Designates an office within the U.S. Department of Health and Human Services a national office of privacy to aid consumers in learning about their rights and how they may seek recourse for violations of fair information practices as recommended by the recent National Research Council report.
Allows individuals to segregate portions of their medical records, such as mental health treatment records, from broad viewing by health personnel not directly involved in their care, or by others without legitimate access.
Extends patient privacy protecting for federally funded research to protect all sensitive medical information being used for research, whether public or private. It also requires a review of current privacy protections for research to see if improvements can be made.
Gives individuals a civil right of action against anyone who misuses their protected health information; establishes criminal and civil penalties for intentionally or negligently using individually identifiable health information.

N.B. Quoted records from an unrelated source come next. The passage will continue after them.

-- ==== Sys2Proof/Laws/State.lean ====
section
/-! SUPPORT. One lemma per field per update of the state, so that no later proof unfolds a record update; the shape of the
chaining state of each `ALG`. -/

namespace Sys2Proof.Machine

/-! ### `State.respond` -/

@[simp] theorem respond_params (s : State) (c : Status) : (s.respond c).params = s.params := rfl
@[simp] theorem respond_ctx (s : State) (c : Status) : (s.respond c).ctx = s.ctx := rfl
@[simp] theorem respond_phase (s : State) (c : Status) : (s.respond c).phase = s.phase := rfl
@[simp] theorem respond_scr (s : State) (c : Status) : (s.respond c).scr = s.scr := rfl
@[simp] theorem respond_mem (s : State) (c : Status) : (s.respond c).mem = s.mem := rfl
@[simp] theorem respond_scratchAvail (s : State) (c : Status) : (s.respond c).scratchAvail = s.scratchAvail := rfl
@[simp] theorem respond_rsp (s : State) (c : Status) : (s.respond c).rsp = [statusWord c] := rfl
@[simp] theorem respond_host (s : State) (c : Status) : (s.respond c).host = s.host := rfl
@[simp] theorem respond_draws (s : State) (c : Status) : (s.respond c).draws = s.draws := rfl
@[simp] theorem respond_alg (s : State) (c : Status) : (s.respond c).alg = s.alg := rfl

/-! ### The chaining state of each `ALG` -/

@[simp] theorem ofWords_alg (a : Alg) (f : Nat → Word64) : (Chain.ofWords a f).alg = a := by cases a <;> rfl
@[simp] theorem zero_alg (a : Alg) : (Chain.zero a).alg = a := ofWords_alg a _
@[simp] theorem ivOf_alg (a : Alg) : (ivOf a).alg = a := by cases a <;> rfl
@[simp] theorem compressChain_alg (h : Chain) (blk : List Byte) : (compressChain h blk).alg = h.alg := by
  cases h <;> simp only [compressChain, Chain.alg]

@[simp] theorem familyOf_blockSize (a : Alg) : (familyOf a).blockSize = a.blockSize := rfl
@[simp] theorem familyOf_lenFieldSize (a : Alg) : (familyOf a).lenFieldSize = a.lenFieldSize := rfl
@[simp] theorem familyOf_iv (a : Alg) : (familyOf a).iv = ivOf a := rfl
@[simp] theorem familyOf_compress (a : Alg) : (familyOf a).compress = compressChain := rfl
@[simp] theorem familyOf_lenField (a : Alg) : (familyOf a).lenField = lenFieldOf a := rfl
@[simp] theorem familyOf_serialize (a : Alg) : (familyOf a).serialize = serializeChain := rfl

theorem blockSize_pos (a : Alg) : 0 < a.blockSize := by cases a <;> decide
theorem lenFieldSize_lt (a : Alg) : a.lenFieldSize < a.blockSize := by cases a <;> decide
theorem lenFieldSize_pos (a : Alg) : 0 < a.lenFieldSize := by cases a <;> decide
theorem blockSize_le (a : Alg) : a.blockSize ≤ 128 := by cases a <;> decide

/-- The length field is `LENF` bytes long for every length (R127, R149, R180). -/
@[simp] theorem lenFieldOf_length (a : Alg) (l : Word64) : (lenFieldOf a l).length = a.lenFieldSize := by cases a <;> rfl

/-- A digest is `OUT` bytes long (R8, R128, R150, R180, R184). -/
@[simp] theorem serializeChain_length (h : Chain) : (serializeChain h).length = h.alg.outSize := by cases h <;> rfl

/-! ### Contexts that hold no value -/

@[simp] theorem spentCtx_alg (a : Alg) (d : Nat) : (spentCtx a d).h.alg = a := ofWords_alg a _
theorem spentCtx_shape (a : Alg) (d : Nat) : CtxShape a (spentCtx a d) :=
  ⟨spentCtx_alg a d, by simp [spentCtx], Nat.mod_lt _ (blockSize_pos a)⟩
theorem atReset_shape (a : Alg) : CtxShape a (HashCtx.atReset a) :=
  ⟨zero_alg a, by simp [HashCtx.atReset], blockSize_pos a⟩
@[simp] theorem atReset_alg (a : Alg) : (HashCtx.atReset a).h.alg = a := zero_alg a
@[simp] theorem spentScratch_ctx (a : Alg) (d : Nat) : (spentScratch a d).ctx = spentCtx a d := rfl
@[simp] theorem spentScratch_kb_length (a : Alg) (d : Nat) : (spentScratch a d).kb.length = a.blockSize := by
  simp [spentScratch]
@[simp] theorem spentScratch_idig_length (a : Alg) (d : Nat) : (spentScratch a d).idig.length = a.outSize := by
  simp [spentScratch]

/-! ### `engineReset` and `scrambleBytes` -/

@[simp] theorem engineReset_params (s : State) : (engineReset s).params = s.params := rfl
@[simp] theorem engineReset_ctx (s : State) : (engineReset s).ctx = spentCtx s.alg s.draws := rfl
@[simp] theorem engineReset_phase (s : State) : (engineReset s).phase = .uninit := rfl
@[simp] theorem engineReset_scr (s : State) : (engineReset s).scr = spentScratch s.alg (s.draws + 1) := rfl
@[simp] theorem engineReset_mem (s : State) : (engineReset s).mem = s.mem := rfl
@[simp] theorem engineReset_scratchAvail (s : State) : (engineReset s).scratchAvail = s.scratchAvail := rfl
@[simp] theorem engineReset_rsp (s : State) : (engineReset s).rsp = [] := rfl
@[simp] theorem engineReset_host (s : State) : (engineReset s).host = s.host := rfl
@[simp] theorem engineReset_draws (s : State) : (engineReset s).draws = s.draws + 2 := rfl
@[simp] theorem engineReset_alg (s : State) : (engineReset s).alg = s.alg := spentCtx_alg _ _

@[simp] theorem scrambleBytes_params (n k : Nat) (s : State) : (scrambleBytes n k s).params = s.params := rfl
@[simp] theorem scrambleBytes_ctx (n k : Nat) (s : State) : (scrambleBytes n k s).ctx = s.ctx := rfl
@[simp] theorem scrambleBytes_phase (n k : Nat) (s : State) : (scrambleBytes n k s).phase = s.phase := rfl
@[simp] theorem scrambleBytes_scr (n k : Nat) (s : State) : (scrambleBytes n k s).scr = s.scr := rfl
@[simp] theorem scrambleBytes_mem (n k : Nat) (s : State) : (scrambleBytes n k s).mem =
    Memory.writeBytes s.mem n ((List.range k).map (Config.freeByte s.draws)) := rfl
@[simp] theorem scrambleBytes_scratchAvail (n k : Nat) (s : State) :
    (scrambleBytes n k s).scratchAvail = s.scratchAvail := rfl
@[simp] theorem scrambleBytes_rsp (n k : Nat) (s : State) : (scrambleBytes n k s).rsp = s.rsp := rfl
@[simp] theorem scrambleBytes_host (n k : Nat) (s : State) : (scrambleBytes n k s).host = s.host := rfl
@[simp] theorem scrambleBytes_draws (n k : Nat) (s : State) : (scrambleBytes n k s).draws = s.draws + 1 := rfl
@[simp] theorem scrambleBytes_alg (n k : Nat) (s : State) : (scrambleBytes n k s).alg = s.alg := rfl

/-! ### `State.withFetchWord` -/

@[simp] theorem withFetchWord_host (s : State) (n w : Nat) :
    (s.withFetchWord n w).host = .packet (packetOfBits (w % 2 ^ n)) :: s.host := rfl
@[simp] theorem withFetchWord_params (s : State) (n w : Nat) : (s.withFetchWord n w).params = s.params := rfl
@[simp] theorem withFetchWord_rest (s : State) (n w : Nat) : { s.withFetchWord n w with host := s.host } = s := rfl

end Sys2Proof.Machine
end

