-- ==== Sys2Proof/Laws/Buffering.lean ====
section
/-! SUPPORT. The laws of the buffering engine and the padding machine: everything they do is a sequence of `pushByte`
steps, and one such step says the rest. -/

namespace Sys2Proof.Machine

section
variable {χ : Type} (fam : Family χ)

/-! ### One byte -/

@[simp] theorem pushByte_count (x : HashCtx χ) (v : Byte) : (pushByte fam x v).count = x.count := by
  unfold pushByte; dsimp only; split <;> rfl

@[simp] theorem pushByte_buf (x : HashCtx χ) (v : Byte) : (pushByte fam x v).buf = x.buf.set x.fill v := by
  unfold pushByte; dsimp only; split <;> rfl

/-- A byte that does not fill the block is only buffered (R96). -/
theorem pushByte_buffers {x : HashCtx χ} (v : Byte) (h : x.fill + 1 ≠ fam.blockSize) :
    pushByte fam x v = { x with buf := x.buf.set x.fill v, fill := x.fill + 1 } := by
  simp [pushByte, h]

/-- A byte that fills the block is compressed with the block, and the block is empty again (R96). -/
theorem pushByte_compresses {x : HashCtx χ} (v : Byte) (h : x.fill + 1 = fam.blockSize) :
    pushByte fam x v =
      { x with h := fam.compress x.h (x.buf.set x.fill v), buf := x.buf.set x.fill v, fill := 0 } := by
  simp [pushByte, h]

theorem pushByte_fill {x : HashCtx χ} (v : Byte) (h : x.fill < fam.blockSize) :
    (pushByte fam x v).fill = (x.fill + 1) % fam.blockSize := by
  by_cases hb : x.fill + 1 = fam.blockSize
  · rw [pushByte_compresses fam v hb, hb, Nat.mod_self]
  · rw [pushByte_buffers fam v hb, Nat.mod_eq_of_lt (by omega)]

/-! ### Byte sequences -/

@[simp] theorem foldl_pushByte_count (x : HashCtx χ) (s : List Byte) :
    (s.foldl (pushByte fam) x).count = x.count := by
  induction s generalizing x with
  | nil => rfl
  | cons v s ih => simp [ih]

@[simp] theorem foldl_pushByte_buf_length (x : HashCtx χ) (s : List Byte) :
    (s.foldl (pushByte fam) x).buf.length = x.buf.length := by
  induction s generalizing x with
  | nil => rfl
  | cons v s ih => simp [ih]

theorem foldl_pushByte_fill {x : HashCtx χ} (s : List Byte) (h : x.fill < fam.blockSize) :
    (s.foldl (pushByte fam) x).fill = (x.fill + s.length) % fam.blockSize := by
  induction s generalizing x with
  | nil => simp [Nat.mod_eq_of_lt h]
  | cons v s ih =>
    have hp := pushByte_fill fam v h
    rw [List.foldl_cons, ih (by rw [hp]; exact Nat.mod_lt _ (by omega)), hp, Nat.mod_add_mod, List.length_cons]
    congr 1; omega

theorem splice_nil (buf : List Byte) (pos : Nat) : splice buf pos [] = buf := by simp [splice]

theorem splice_cons {buf : List Byte} {pos : Nat} (v : Byte) (s : List Byte) (h : pos < buf.length) :
    splice buf pos (v :: s) = splice (buf.set pos v) (pos + 1) s := by
  have ht : (buf.set pos v).take (pos + 1) = buf.take pos ++ [v] := by
    rw [List.take_add_one, List.take_set_of_le (Nat.le_refl pos)]
    simp [h]
  have hd : (buf.set pos v).drop (pos + 1 + s.length) = buf.drop (pos + (s.length + 1)) := by
    rw [List.drop_set_of_lt (by omega)]; congr 1; omega
  simp [splice, ht, hd]

@[simp] theorem splice_length {buf : List Byte} {pos : Nat} {s : List Byte} (h : pos + s.length ≤ buf.length) :
    (splice buf pos s).length = buf.length := by
  simp [splice]; omega

/-- Bytes that do not fill the block are only buffered. -/
theorem foldl_pushByte_buffers {x : HashCtx χ} (s : List Byte) (hx : x.buf.length = fam.blockSize)
    (h : x.fill + s.length < fam.blockSize) :
    s.foldl (pushByte fam) x = { x with buf := splice x.buf x.fill s, fill := x.fill + s.length } := by
  induction s generalizing x with
  | nil => simp [splice_nil]
  | cons v s ih =>
    simp only [List.length_cons] at h
    rw [List.foldl_cons, pushByte_buffers fam v (by omega), ih (by simpa using hx) (by simp; omega)]
    simp only [List.length_cons, splice_cons v s (by omega : x.fill < x.buf.length), HashCtx.mk.injEq, true_and]
    omega

/-- Bytes that fill the block exactly run one compression on it. -/
theorem foldl_pushByte_compresses {x : HashCtx χ} (s : List Byte) (hx : x.buf.length = fam.blockSize)
    (hf : x.fill < fam.blockSize) (h : x.fill + s.length = fam.blockSize) :
    s.foldl (pushByte fam) x =
      { x with h := fam.compress x.h (splice x.buf x.fill s), buf := splice x.buf x.fill s, fill := 0 } := by
  induction s generalizing x with
  | nil => simp at h; omega
  | cons v s ih =>
    simp only [List.length_cons] at h
    have hs := splice_cons v s (by omega : x.fill < x.buf.length)
    rw [List.foldl_cons]
    by_cases hb : x.fill + 1 = fam.blockSize
    · have hn : s = [] := List.eq_nil_of_length_eq_zero (by omega)
      subst hn
      rw [pushByte_compresses fam v hb, hs, splice_nil, List.foldl_nil]
    · rw [pushByte_buffers fam v hb, ih (by simpa using hx) (by simp; omega) (by simp; omega), hs]

/-- The absorb loop pushes its input byte by byte (R94, R96). -/
theorem absorbLoop_eq_foldl {x : HashCtx χ} (fuel : Nat) (s : List Byte) (hx : x.buf.length = fam.blockSize)
    (hf : x.fill < fam.blockSize) (hfuel : (x.fill + s.length) / fam.blockSize < fuel) :
    absorbLoop fam fuel x s = s.foldl (pushByte fam) x := by
  induction fuel generalizing x s with
  | zero => exact absurd hfuel (Nat.not_lt_zero _)
  | succ fuel ih =>
    rw [absorbLoop]
    by_cases hle : fam.blockSize ≤ x.fill + s.length
    · have hk : (s.take (fam.blockSize - x.fill)).length = fam.blockSize - x.fill := by simp; omega
      have hlen : (splice x.buf x.fill (s.take (fam.blockSize - x.fill))).length = fam.blockSize := by
        rw [splice_length (by omega), hx]
      rw [if_pos hle]
      conv_rhs => rw [← List.take_append_drop (fam.blockSize - x.fill) s, List.foldl_append,
        foldl_pushByte_compresses fam (s.take (fam.blockSize - x.fill)) hx hf (by omega)]
      refine ih (x := { x with h := _, buf := _, fill := 0 }) _ hlen (by dsimp only; omega) ?_
      have : (x.fill + s.length - fam.blockSize) / fam.blockSize = (x.fill + s.length) / fam.blockSize - 1 :=
        Nat.sub_mul_div (x.fill + s.length) fam.blockSize 1 |> (by simpa using ·)
      simp only [List.length_drop]
      rw [show 0 + (s.length - (fam.blockSize - x.fill)) = x.fill + s.length - fam.blockSize by omega, this]
      have := Nat.div_pos hle (by omega)
      omega
    · rw [if_neg hle, foldl_pushByte_buffers fam s hx (by omega)]

/-- `AbsorbBytes`: the counter once, then every byte pushed (R93, R94). -/
theorem absorbBytes_eq_foldl {x : HashCtx χ} (s : List Byte) (hx : x.buf.length = fam.blockSize)
    (hf : x.fill < fam.blockSize) :
    absorbBytes fam x s =
      s.foldl (pushByte fam) { x with count := x.count + BitVec.ofNat 64 (8 * s.length) } :=
  absorbLoop_eq_foldl fam _ s hx hf (by dsimp only; omega)

@[simp] theorem absorbLoop_count (fuel : Nat) (x : HashCtx χ) (s : List Byte) :
    (absorbLoop fam fuel x s).count = x.count := by
  induction fuel generalizing x s with
  | zero => rfl
  | succ fuel ih => rw [absorbLoop]; split <;> simp [ih]

/-! ### Padding -/

/-- How many zero bytes `PAD_ZERO` appends from fill `r` on. -/
theorem padZero_eq_foldl {x : HashCtx χ} (fuel : Nat) (hB : fam.lenFieldSize < fam.blockSize)
    (hl : 0 < fam.lenFieldSize) (hf : x.fill < fam.blockSize)
    (hfuel : (2 * fam.blockSize - fam.lenFieldSize - x.fill) % fam.blockSize ≤ fuel) :
    padZero fam fuel x =
      (List.replicate ((2 * fam.blockSize - fam.lenFieldSize - x.fill) % fam.blockSize) 0x00).foldl
        (pushByte fam) x := by
  induction fuel generalizing x with
  | zero => rw [Nat.le_zero.1 hfuel]; rfl
  | succ fuel ih =>
    rw [padZero]
    by_cases h : x.fill = fam.blockSize - fam.lenFieldSize
    · rw [if_pos h, h, show 2 * fam.blockSize - fam.lenFieldSize - (fam.blockSize - fam.lenFieldSize) = fam.blockSize by omega,
        Nat.mod_self]
      rfl
    · have hp := pushByte_fill fam 0x00 hf
      have hp' : (pushByte fam x 0x00).fill < fam.blockSize := by rw [hp]; exact Nat.mod_lt _ (by omega)
      have hz : (2 * fam.blockSize - fam.lenFieldSize - x.fill) % fam.blockSize =
          (2 * fam.blockSize - fam.lenFieldSize - (pushByte fam x 0x00).fill) % fam.blockSize + 1 := by
        by_cases hw : x.fill + 1 = fam.blockSize
        · rw [hp, hw, Nat.mod_self, show 2 * fam.blockSize - fam.lenFieldSize - x.fill =
            fam.blockSize - fam.lenFieldSize + 1 by omega, Nat.mod_eq_of_lt (by omega),
            show 2 * fam.blockSize - fam.lenFieldSize - 0 = fam.blockSize - fam.lenFieldSize + fam.blockSize by omega,
            Nat.add_mod_right, Nat.mod_eq_of_lt (by omega)]
        · rw [hp, Nat.mod_eq_of_lt (show x.fill + 1 < fam.blockSize by omega)]
          by_cases hlt : x.fill < fam.blockSize - fam.lenFieldSize
          · rw [show 2 * fam.blockSize - fam.lenFieldSize - x.fill =
              (fam.blockSize - fam.lenFieldSize - x.fill) + fam.blockSize by omega, Nat.add_mod_right,
              Nat.mod_eq_of_lt (by omega), show 2 * fam.blockSize - fam.lenFieldSize - (x.fill + 1) =
              (fam.blockSize - fam.lenFieldSize - x.fill - 1) + fam.blockSize by omega, Nat.add_mod_right,
              Nat.mod_eq_of_lt (by omega)]
            omega
          · rw [Nat.mod_eq_of_lt (by omega), Nat.mod_eq_of_lt (by omega)]
            omega
      rw [if_neg h, ih hp' (by omega), hz, List.replicate_succ, List.foldl_cons]

/-- `Finalize` pushes the marker, the zeros and the length field (R97). -/
theorem padCtx_eq_foldl {x : HashCtx χ} (hB : fam.lenFieldSize < fam.blockSize) (hl : 0 < fam.lenFieldSize)
    (hf : x.fill < fam.blockSize) :
    padCtx fam x =
      ([0x80] ++ List.replicate (zeroCount fam x.fill) 0x00 ++ fam.lenField x.count).foldl (pushByte fam) x := by
  have hp := pushByte_fill fam 0x80 hf
  have hp' : (pushByte fam x 0x80).fill < fam.blockSize := by rw [hp]; exact Nat.mod_lt _ (by omega)
  have hz : (2 * fam.blockSize - fam.lenFieldSize - (pushByte fam x 0x80).fill) % fam.blockSize =
      zeroCount fam x.fill := by
    rw [zeroCount, Nat.mod_eq_of_lt hf, hp]
    by_cases hw : x.fill + 1 = fam.blockSize
    · rw [hw, Nat.mod_self, show 2 * fam.blockSize - fam.lenFieldSize - 0 =
        (fam.blockSize - fam.lenFieldSize) + fam.blockSize by omega, Nat.add_mod_right]
      congr 1; omega
    · rw [Nat.mod_eq_of_lt (show x.fill + 1 < fam.blockSize by omega)]
      congr 1; omega
  rw [padCtx, padZero_eq_foldl fam fam.blockSize hB hl hp'
    (Nat.le_of_lt (Nat.mod_lt _ (by omega))), hz, List.foldl_append, List.foldl_append]
  rfl

end

/-! ### The families of the instances -/

@[simp] theorem pushByte_alg (a : Alg) (x : HashCtx Chain) (v : Byte) :
    (pushByte (familyOf a) x v).h.alg = x.h.alg := by
  unfold pushByte; dsimp only; split <;> simp

@[simp] theorem foldl_pushByte_alg (a : Alg) (x : HashCtx Chain) (s : List Byte) :
    (s.foldl (pushByte (familyOf a)) x).h.alg = x.h.alg := by
  induction s generalizing x with
  | nil => rfl
  | cons v s ih => simp [ih]

/-- `InitCtx` gives a context of the instance's shape, whatever the context held, if its buffer has its size (R92). -/
theorem initCtx_shape {a : Alg} {x : HashCtx Chain} (h : x.buf.length = a.blockSize) :
    CtxShape a (initCtx (familyOf a) x) :=
  ⟨ivOf_alg a, h, blockSize_pos a⟩

/-- Pushing bytes keeps the shape (R24). -/
theorem foldl_pushByte_shape {a : Alg} {x : HashCtx Chain} (h : CtxShape a x) (s : List Byte) :
    CtxShape a (s.foldl (pushByte (familyOf a)) x) :=
  ⟨by simpa using h.alg, by simpa using h.buf, by
    rw [foldl_pushByte_fill (familyOf a) s h.fill]; exact Nat.mod_lt _ (blockSize_pos a)⟩

/-- `AbsorbBytes` keeps the shape (R24). -/
theorem absorbBytes_shape {a : Alg} {x : HashCtx Chain} (h : CtxShape a x) (s : List Byte) :
    CtxShape a (absorbBytes (familyOf a) x s) := by
  rw [absorbBytes_eq_foldl (familyOf a) s h.buf h.fill]
  exact foldl_pushByte_shape (x := { x with count := x.count + BitVec.ofNat 64 (8 * s.length) }) ⟨h.alg, h.buf, h.fill⟩ s

/-- `Finalize` keeps the shape of the context it pads (R97). -/
theorem padCtx_shape {a : Alg} {x : HashCtx Chain} (h : CtxShape a x) : CtxShape a (padCtx (familyOf a) x) := by
  rw [padCtx_eq_foldl (familyOf a) (lenFieldSize_lt a) (lenFieldSize_pos a) h.fill]
  exact foldl_pushByte_shape h _

/-- The digest of a context of the instance is `OUT` bytes long (R8). -/
theorem finalize_length {a : Alg} {x : HashCtx Chain} (h : CtxShape a x) :
    (finalize (familyOf a) x).length = a.outSize := by
  show (serializeChain (padCtx (familyOf a) x).h).length = a.outSize
  rw [serializeChain_length, (padCtx_shape h).alg]

end Sys2Proof.Machine
end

Urgency In Enacting Federal Medical Privacy Legislation

Absence of Current Law

No comprehensive federal law currently exists to safeguard the confidentiality of personally identifiable health information. Few states have comprehensive health privacy laws. A consensus has long existed that federal health privacy law is needed. Numerous federal advisory commissions and agencies have recommended enactment of a federal health privacy law, and a wide range of consumer, privacy and health care organizations and providers agree.

In its March 1997 report, the National Research Council found that "patients have little control over the ways in which information about their health is collected, used or disseminated" and that "few controls exist to prevent [personally identifiable health information] from being used in ways that could harm patients or invade their privacy." The current trend toward integrated health care delivery systems and increased automation of health records places individual health records privacy at even greater risk.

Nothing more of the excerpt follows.